- **What to produce**
Scan the data below for the string "each". Show every line where it turns up.

- **Material for the task**
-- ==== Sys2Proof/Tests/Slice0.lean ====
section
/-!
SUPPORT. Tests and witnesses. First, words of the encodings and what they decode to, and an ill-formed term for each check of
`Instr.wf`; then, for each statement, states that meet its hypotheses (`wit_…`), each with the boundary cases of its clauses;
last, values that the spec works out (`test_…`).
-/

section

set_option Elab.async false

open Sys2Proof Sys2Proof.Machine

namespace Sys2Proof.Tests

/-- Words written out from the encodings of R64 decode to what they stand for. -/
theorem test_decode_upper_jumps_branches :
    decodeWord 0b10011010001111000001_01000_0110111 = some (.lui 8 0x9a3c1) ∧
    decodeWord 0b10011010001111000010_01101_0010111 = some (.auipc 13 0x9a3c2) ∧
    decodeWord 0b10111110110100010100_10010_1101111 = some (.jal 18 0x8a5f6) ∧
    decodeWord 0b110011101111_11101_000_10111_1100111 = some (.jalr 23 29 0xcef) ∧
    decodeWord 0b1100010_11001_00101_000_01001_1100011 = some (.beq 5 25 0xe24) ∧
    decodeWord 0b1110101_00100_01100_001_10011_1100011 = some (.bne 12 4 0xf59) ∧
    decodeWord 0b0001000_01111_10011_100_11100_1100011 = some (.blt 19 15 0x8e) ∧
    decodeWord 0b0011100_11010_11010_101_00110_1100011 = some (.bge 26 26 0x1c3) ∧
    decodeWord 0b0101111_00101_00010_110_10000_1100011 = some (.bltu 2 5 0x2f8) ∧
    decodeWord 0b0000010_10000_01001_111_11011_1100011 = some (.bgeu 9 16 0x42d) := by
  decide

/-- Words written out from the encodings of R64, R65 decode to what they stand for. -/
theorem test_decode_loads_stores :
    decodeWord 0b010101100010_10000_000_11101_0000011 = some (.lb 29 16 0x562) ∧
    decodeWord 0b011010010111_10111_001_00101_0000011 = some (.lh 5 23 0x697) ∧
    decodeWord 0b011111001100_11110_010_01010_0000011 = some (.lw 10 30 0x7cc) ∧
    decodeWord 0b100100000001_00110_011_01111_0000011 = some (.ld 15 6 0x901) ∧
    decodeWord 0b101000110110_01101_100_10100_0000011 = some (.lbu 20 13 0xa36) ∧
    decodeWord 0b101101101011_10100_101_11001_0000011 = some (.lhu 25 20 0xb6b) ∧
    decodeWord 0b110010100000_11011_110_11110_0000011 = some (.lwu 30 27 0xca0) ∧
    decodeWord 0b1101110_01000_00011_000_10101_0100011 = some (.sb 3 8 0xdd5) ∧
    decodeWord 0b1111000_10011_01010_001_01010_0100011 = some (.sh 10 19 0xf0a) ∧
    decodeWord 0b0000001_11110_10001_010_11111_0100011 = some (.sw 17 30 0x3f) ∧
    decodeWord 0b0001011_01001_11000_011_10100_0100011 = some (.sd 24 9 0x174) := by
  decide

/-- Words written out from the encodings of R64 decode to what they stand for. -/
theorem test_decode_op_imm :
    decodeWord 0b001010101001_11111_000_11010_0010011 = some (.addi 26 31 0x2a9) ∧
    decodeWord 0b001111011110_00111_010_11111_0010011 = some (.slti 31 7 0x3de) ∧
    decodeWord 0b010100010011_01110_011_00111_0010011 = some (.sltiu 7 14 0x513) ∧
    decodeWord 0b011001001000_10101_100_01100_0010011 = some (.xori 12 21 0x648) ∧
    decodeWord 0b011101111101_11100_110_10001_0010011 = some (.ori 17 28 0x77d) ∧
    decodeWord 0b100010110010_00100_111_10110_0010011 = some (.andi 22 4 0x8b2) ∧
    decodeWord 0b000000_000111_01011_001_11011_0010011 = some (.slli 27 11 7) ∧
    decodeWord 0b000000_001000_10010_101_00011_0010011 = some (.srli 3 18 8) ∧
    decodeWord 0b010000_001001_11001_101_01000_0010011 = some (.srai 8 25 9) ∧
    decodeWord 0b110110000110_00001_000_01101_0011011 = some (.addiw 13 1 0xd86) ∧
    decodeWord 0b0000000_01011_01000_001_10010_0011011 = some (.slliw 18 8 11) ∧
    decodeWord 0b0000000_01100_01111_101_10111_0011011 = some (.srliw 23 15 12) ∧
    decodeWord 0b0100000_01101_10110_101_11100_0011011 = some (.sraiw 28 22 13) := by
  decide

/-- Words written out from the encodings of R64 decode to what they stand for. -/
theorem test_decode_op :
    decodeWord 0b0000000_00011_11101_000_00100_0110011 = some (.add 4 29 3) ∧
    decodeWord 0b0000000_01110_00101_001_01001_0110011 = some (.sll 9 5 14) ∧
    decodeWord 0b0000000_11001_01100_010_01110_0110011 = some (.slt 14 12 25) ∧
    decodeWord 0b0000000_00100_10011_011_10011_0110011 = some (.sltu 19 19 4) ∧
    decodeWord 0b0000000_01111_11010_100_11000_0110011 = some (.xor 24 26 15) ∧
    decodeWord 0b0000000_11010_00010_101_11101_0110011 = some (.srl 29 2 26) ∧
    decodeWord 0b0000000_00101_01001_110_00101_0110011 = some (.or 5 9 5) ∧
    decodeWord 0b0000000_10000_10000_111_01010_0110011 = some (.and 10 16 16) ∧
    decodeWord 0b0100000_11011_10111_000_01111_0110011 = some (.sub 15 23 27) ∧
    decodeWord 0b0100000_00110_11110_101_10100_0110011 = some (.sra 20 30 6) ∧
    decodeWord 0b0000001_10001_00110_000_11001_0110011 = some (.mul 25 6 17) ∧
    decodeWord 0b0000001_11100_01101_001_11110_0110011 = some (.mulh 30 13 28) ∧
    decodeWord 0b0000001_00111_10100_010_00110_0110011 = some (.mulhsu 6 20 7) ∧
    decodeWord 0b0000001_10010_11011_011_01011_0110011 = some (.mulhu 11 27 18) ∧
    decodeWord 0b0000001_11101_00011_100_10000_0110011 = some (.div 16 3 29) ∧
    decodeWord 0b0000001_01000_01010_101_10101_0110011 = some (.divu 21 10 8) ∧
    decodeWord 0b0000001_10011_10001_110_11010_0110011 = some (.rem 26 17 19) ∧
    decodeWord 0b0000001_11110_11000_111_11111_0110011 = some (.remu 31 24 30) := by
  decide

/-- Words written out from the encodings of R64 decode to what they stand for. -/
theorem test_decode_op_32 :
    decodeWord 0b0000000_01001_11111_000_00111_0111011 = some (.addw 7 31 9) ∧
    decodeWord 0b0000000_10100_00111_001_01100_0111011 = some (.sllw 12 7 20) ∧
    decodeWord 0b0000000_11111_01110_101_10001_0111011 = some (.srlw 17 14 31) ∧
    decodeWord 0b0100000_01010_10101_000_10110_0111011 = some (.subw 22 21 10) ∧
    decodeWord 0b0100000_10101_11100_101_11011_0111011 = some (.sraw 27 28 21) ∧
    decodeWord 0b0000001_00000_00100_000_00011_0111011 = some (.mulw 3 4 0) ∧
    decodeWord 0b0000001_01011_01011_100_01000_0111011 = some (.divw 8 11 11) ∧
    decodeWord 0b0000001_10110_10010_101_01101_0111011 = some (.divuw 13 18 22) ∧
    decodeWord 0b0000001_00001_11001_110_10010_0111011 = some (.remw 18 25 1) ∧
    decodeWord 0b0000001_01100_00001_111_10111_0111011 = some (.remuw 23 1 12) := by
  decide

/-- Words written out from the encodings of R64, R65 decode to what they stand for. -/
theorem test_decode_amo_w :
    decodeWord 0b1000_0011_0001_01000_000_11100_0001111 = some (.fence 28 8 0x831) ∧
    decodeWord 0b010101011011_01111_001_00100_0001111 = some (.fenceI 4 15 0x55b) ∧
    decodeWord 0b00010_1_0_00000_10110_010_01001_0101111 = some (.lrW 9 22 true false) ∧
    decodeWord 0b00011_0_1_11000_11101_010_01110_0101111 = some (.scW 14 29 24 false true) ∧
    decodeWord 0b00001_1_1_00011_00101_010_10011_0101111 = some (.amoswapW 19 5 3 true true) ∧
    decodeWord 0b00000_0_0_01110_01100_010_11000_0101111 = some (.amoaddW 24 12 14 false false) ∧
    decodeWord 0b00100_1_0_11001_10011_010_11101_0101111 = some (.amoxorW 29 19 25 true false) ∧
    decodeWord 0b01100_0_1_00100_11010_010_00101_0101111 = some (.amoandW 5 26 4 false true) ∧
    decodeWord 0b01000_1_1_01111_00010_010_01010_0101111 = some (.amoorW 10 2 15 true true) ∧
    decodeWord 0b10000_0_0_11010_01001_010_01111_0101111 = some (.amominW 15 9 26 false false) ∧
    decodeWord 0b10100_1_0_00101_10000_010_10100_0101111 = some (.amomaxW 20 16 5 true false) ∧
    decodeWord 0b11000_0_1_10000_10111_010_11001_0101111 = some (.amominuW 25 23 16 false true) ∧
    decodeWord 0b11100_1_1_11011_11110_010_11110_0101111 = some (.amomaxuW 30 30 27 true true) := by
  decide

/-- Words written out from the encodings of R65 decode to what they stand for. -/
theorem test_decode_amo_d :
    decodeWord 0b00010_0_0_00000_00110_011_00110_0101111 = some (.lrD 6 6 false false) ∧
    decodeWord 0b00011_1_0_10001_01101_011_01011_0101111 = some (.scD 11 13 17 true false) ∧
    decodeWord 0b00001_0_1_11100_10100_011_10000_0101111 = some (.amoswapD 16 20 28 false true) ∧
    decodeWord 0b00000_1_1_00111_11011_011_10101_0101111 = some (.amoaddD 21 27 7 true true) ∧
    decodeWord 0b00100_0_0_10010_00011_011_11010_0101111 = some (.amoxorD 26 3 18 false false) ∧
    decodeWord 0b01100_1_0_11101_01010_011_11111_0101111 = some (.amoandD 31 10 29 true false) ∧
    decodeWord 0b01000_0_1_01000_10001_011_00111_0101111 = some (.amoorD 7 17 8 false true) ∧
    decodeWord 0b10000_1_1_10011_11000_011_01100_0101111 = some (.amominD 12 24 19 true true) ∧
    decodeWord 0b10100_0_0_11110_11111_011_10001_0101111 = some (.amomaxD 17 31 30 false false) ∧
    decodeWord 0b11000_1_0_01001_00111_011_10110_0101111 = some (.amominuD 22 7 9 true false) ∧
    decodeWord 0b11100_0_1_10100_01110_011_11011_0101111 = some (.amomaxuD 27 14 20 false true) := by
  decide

- **Solved problem**
SUPPORT. Tests and witnesses. First, words of the encodings and what they decode to, and an ill-formed term for each check of
`Instr.wf`; then, for each statement, states that meet its hypotheses (`wit_…`), each with the boundary cases of its clauses;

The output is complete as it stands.